Week 2 Response – Genetic Manipulation in the Arts


In the readings, George Gessert, a pioneer in the field of genetic art, talks about his works which included the genetic engineering such as the Pacific Coast irises. He combines the genes of other plants to create beautiful plants that nature alone would not be able to achieve. One of his other works introduces a variety of genetic engineered flowers and displays it for the public to state which are the “best” and which should be discarded. Gessert mentions the vast possibilities of art related to genetics, but it also brings the issue of “unrealistic expectations” from people when we start dealing with genetic manipulation. The beauty of nature itself disappears when people start to genetically modify things into their own preference. Some things are better off left alone instead of being altered because if you bring in new versions of plants, the old ones become obsolete in terms of people’s expectations.

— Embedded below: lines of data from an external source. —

@[simp] theorem State.putNet_clock (s : State) (r : NetReq) : (s.putNet r).clock = s.clock := rfl
@[simp] theorem State.putNet_agenda (s : State) (r : NetReq) : (s.putNet r).agenda = s.agenda := rfl
@[simp] theorem State.putNet_cur (s : State) (r : NetReq) : (s.putNet r).cur = s.cur := rfl
@[simp] theorem State.putNet_freeCtr (s : State) (r : NetReq) : (s.putNet r).freeCtr = s.freeCtr := rfl
@[simp] theorem State.putNet_nextId (s : State) (r : NetReq) : (s.putNet r).nextId = s.nextId := rfl
@[simp] theorem State.putNet_plies (s : State) (r : NetReq) : (s.putNet r).plies = s.plies := rfl
@[simp] theorem State.putNet_cores (s : State) (r : NetReq) : (s.putNet r).cores = s.cores := rfl
@[simp] theorem State.putNet_mem (s : State) (r : NetReq) : (s.putNet r).mem = s.mem := rfl
@[simp] theorem State.putNet_codes (s : State) (r : NetReq) : (s.putNet r).codes = s.codes := rfl
@[simp] theorem State.putNet_tagFail (s : State) (r : NetReq) : (s.putNet r).tagFail = s.tagFail := rfl
@[simp] theorem State.putNet_owners (s : State) (r : NetReq) : (s.putNet r).owners = s.owners := rfl
@[simp] theorem State.putNet_roots (s : State) (r : NetReq) : (s.putNet r).roots = s.roots := rfl
@[simp] theorem State.putNet_ranges (s : State) (r : NetReq) : (s.putNet r).ranges = s.ranges := rfl
@[simp] theorem State.putNet_frameCaches (s : State) (r : NetReq) : (s.putNet r).frameCaches = s.frameCaches := rfl
@[simp] theorem State.putNet_promos (s : State) (r : NetReq) : (s.putNet r).promos = s.promos := rfl
@[simp] theorem State.putNet_enclaves (s : State) (r : NetReq) : (s.putNet r).enclaves = s.enclaves := rfl
@[simp] theorem State.putNet_epoch (s : State) (r : NetReq) : (s.putNet r).epoch = s.epoch := rfl
@[simp] theorem State.putNet_creations (s : State) (r : NetReq) : (s.putNet r).creations = s.creations := rfl
@[simp] theorem State.putNet_lastEnc (s : State) (r : NetReq) : (s.putNet r).lastEnc = s.lastEnc := rfl
@[simp] theorem State.putNet_log (s : State) (r : NetReq) : (s.putNet r).log = s.log := rfl
@[simp] theorem State.putNet_corrected (s : State) (r : NetReq) : (s.putNet r).corrected = s.corrected := rfl
@[simp] theorem State.putNet_ops (s : State) (r : NetReq) : (s.putNet r).ops = s.ops := rfl
@[simp] theorem State.putNet_skeins (s : State) (r : NetReq) : (s.putNet r).skeins = s.skeins := rfl
@[simp] theorem State.putNet_pairs (s : State) (r : NetReq) : (s.putNet r).pairs = s.pairs := rfl
@[simp] theorem State.putNet_launches (s : State) (r : NetReq) : (s.putNet r).launches = s.launches := rfl
@[simp] theorem State.putNet_specs (s : State) (r : NetReq) : (s.putNet r).specs = s.specs := rfl
@[simp] theorem State.putNet_waiters (s : State) (r : NetReq) : (s.putNet r).waiters = s.waiters := rfl
@[simp] theorem State.putNet_msgs (s : State) (r : NetReq) : (s.putNet r).msgs = s.msgs := rfl
@[simp] theorem State.putNet_flits (s : State) (r : NetReq) : (s.putNet r).flits = s.flits := rfl
@[simp] theorem State.putNet_links (s : State) (r : NetReq) : (s.putNet r).links = s.links := rfl
@[simp] theorem State.putNet_soOut (s : State) (r : NetReq) : (s.putNet r).soOut = s.soOut := rfl
@[simp] theorem State.putNet_soNext (s : State) (r : NetReq) : (s.putNet r).soNext = s.soNext := rfl
@[simp] theorem State.putNet_seen (s : State) (r : NetReq) : (s.putNet r).seen = s.seen := rfl
@[simp] theorem State.putNet_probes (s : State) (r : NetReq) : (s.putNet r).probes = s.probes := rfl
@[simp] theorem State.putNet_l2 (s : State) (r : NetReq) : (s.putNet r).l2 = s.l2 := rfl
@[simp] theorem State.putNet_rxs (s : State) (r : NetReq) : (s.putNet r).rxs = s.rxs := rfl
@[simp] theorem State.putNet_netServes (s : State) (r : NetReq) : (s.putNet r).netServes = s.netServes := rfl
@[simp] theorem State.putNet_recs (s : State) (r : NetReq) : (s.putNet r).recs = s.recs := rfl
@[simp] theorem State.putNet_partitions (s : State) (r : NetReq) : (s.putNet r).partitions = s.partitions := rfl
@[simp] theorem State.putNet_budgets (s : State) (r : NetReq) : (s.putNet r).budgets = s.budgets := rfl
@[simp] theorem State.putNet_retired (s : State) (r : NetReq) : (s.putNet r).retired = s.retired := rfl
@[simp] theorem State.putNet_channels (s : State) (r : NetReq) : (s.putNet r).channels = s.channels := rfl
@[simp] theorem State.putNet_pkgs (s : State) (r : NetReq) : (s.putNet r).pkgs = s.pkgs := rfl
@[simp] theorem State.putNet_outs (s : State) (r : NetReq) : (s.putNet r).outs = s.outs := rfl

@[simp] theorem State.emit_clock (s : State) (o : Out) : (s.emit o).clock = s.clock := rfl
@[simp] theorem State.emit_agenda (s : State) (o : Out) : (s.emit o).agenda = s.agenda := rfl
@[simp] theorem State.emit_cur (s : State) (o : Out) : (s.emit o).cur = s.cur := rfl
@[simp] theorem State.emit_freeCtr (s : State) (o : Out) : (s.emit o).freeCtr = s.freeCtr := rfl
@[simp] theorem State.emit_nextId (s : State) (o : Out) : (s.emit o).nextId = s.nextId := rfl
@[simp] theorem State.emit_plies (s : State) (o : Out) : (s.emit o).plies = s.plies := rfl
@[simp] theorem State.emit_cores (s : State) (o : Out) : (s.emit o).cores = s.cores := rfl
@[simp] theorem State.emit_mem (s : State) (o : Out) : (s.emit o).mem = s.mem := rfl
@[simp] theorem State.emit_codes (s : State) (o : Out) : (s.emit o).codes = s.codes := rfl
@[simp] theorem State.emit_tagFail (s : State) (o : Out) : (s.emit o).tagFail = s.tagFail := rfl
@[simp] theorem State.emit_owners (s : State) (o : Out) : (s.emit o).owners = s.owners := rfl
@[simp] theorem State.emit_roots (s : State) (o : Out) : (s.emit o).roots = s.roots := rfl
@[simp] theorem State.emit_ranges (s : State) (o : Out) : (s.emit o).ranges = s.ranges := rfl
@[simp] theorem State.emit_frameCaches (s : State) (o : Out) : (s.emit o).frameCaches = s.frameCaches := rfl
@[simp] theorem State.emit_promos (s : State) (o : Out) : (s.emit o).promos = s.promos := rfl
@[simp] theorem State.emit_enclaves (s : State) (o : Out) : (s.emit o).enclaves = s.enclaves := rfl
@[simp] theorem State.emit_epoch (s : State) (o : Out) : (s.emit o).epoch = s.epoch := rfl
@[simp] theorem State.emit_creations (s : State) (o : Out) : (s.emit o).creations = s.creations := rfl
@[simp] theorem State.emit_lastEnc (s : State) (o : Out) : (s.emit o).lastEnc = s.lastEnc := rfl
@[simp] theorem State.emit_log (s : State) (o : Out) : (s.emit o).log = s.log := rfl
@[simp] theorem State.emit_corrected (s : State) (o : Out) : (s.emit o).corrected = s.corrected := rfl
@[simp] theorem State.emit_ops (s : State) (o : Out) : (s.emit o).ops = s.ops := rfl
@[simp] theorem State.emit_skeins (s : State) (o : Out) : (s.emit o).skeins = s.skeins := rfl
@[simp] theorem State.emit_pairs (s : State) (o : Out) : (s.emit o).pairs = s.pairs := rfl
@[simp] theorem State.emit_launches (s : State) (o : Out) : (s.emit o).launches = s.launches := rfl
@[simp] theorem State.emit_specs (s : State) (o : Out) : (s.emit o).specs = s.specs := rfl
@[simp] theorem State.emit_waiters (s : State) (o : Out) : (s.emit o).waiters = s.waiters := rfl
@[simp] theorem State.emit_msgs (s : State) (o : Out) : (s.emit o).msgs = s.msgs := rfl
@[simp] theorem State.emit_flits (s : State) (o : Out) : (s.emit o).flits = s.flits := rfl
@[simp] theorem State.emit_links (s : State) (o : Out) : (s.emit o).links = s.links := rfl
@[simp] theorem State.emit_soOut (s : State) (o : Out) : (s.emit o).soOut = s.soOut := rfl
@[simp] theorem State.emit_soNext (s : State) (o : Out) : (s.emit o).soNext = s.soNext := rfl
@[simp] theorem State.emit_seen (s : State) (o : Out) : (s.emit o).seen = s.seen := rfl
@[simp] theorem State.emit_probes (s : State) (o : Out) : (s.emit o).probes = s.probes := rfl
@[simp] theorem State.emit_l2 (s : State) (o : Out) : (s.emit o).l2 = s.l2 := rfl
@[simp] theorem State.emit_nets (s : State) (o : Out) : (s.emit o).nets = s.nets := rfl
@[simp] theorem State.emit_rxs (s : State) (o : Out) : (s.emit o).rxs = s.rxs := rfl
@[simp] theorem State.emit_netServes (s : State) (o : Out) : (s.emit o).netServes = s.netServes := rfl
@[simp] theorem State.emit_recs (s : State) (o : Out) : (s.emit o).recs = s.recs := rfl
@[simp] theorem State.emit_partitions (s : State) (o : Out) : (s.emit o).partitions = s.partitions := rfl
@[simp] theorem State.emit_budgets (s : State) (o : Out) : (s.emit o).budgets = s.budgets := rfl
@[simp] theorem State.emit_retired (s : State) (o : Out) : (s.emit o).retired = s.retired := rfl
@[simp] theorem State.emit_channels (s : State) (o : Out) : (s.emit o).channels = s.channels := rfl
@[simp] theorem State.emit_pkgs (s : State) (o : Out) : (s.emit o).pkgs = s.pkgs := rfl
@[simp] theorem State.emit_outs (s : State) (o : Out) : (s.emit o).outs = s.outs ++ [o] := rfl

It can be argued that modifying these plants can be a form of art, but one of the problems is that some people will always view it as eugenics and that the manipulation of plants can be also used on humans. Gessert is obviously not using the plants in any way or form to symbolize humans, but because of the traumas caused WW2 and the Nazis’ view of the perfect human beings, the world has been affected with anything related to genetic manipulation. Some will criticize his work only because eugenics in the twentieth century implied that anything genetically modified could also be used in humans (Wilson, 97). I believe that the only way to continue working with genetic arts, is to give people time to get over the scars that history left behind.

The world might just not be ready for art with genetic manipulation, especially when we are still in the stage of discovering new species of plants and animals. We cannot say that we have truly experienced all the beauty this world has to offer when we have not seen it all. Once we run out of natural resources to observe, then people could start to turn to new methods of art. Just like Gessert said, genetic manipulation has the power to offer new artistic possibilities, but it will take some time before people come to acknowledge it. Until then, I believe that genetic art will continue to be criticized and it will progress very slowly.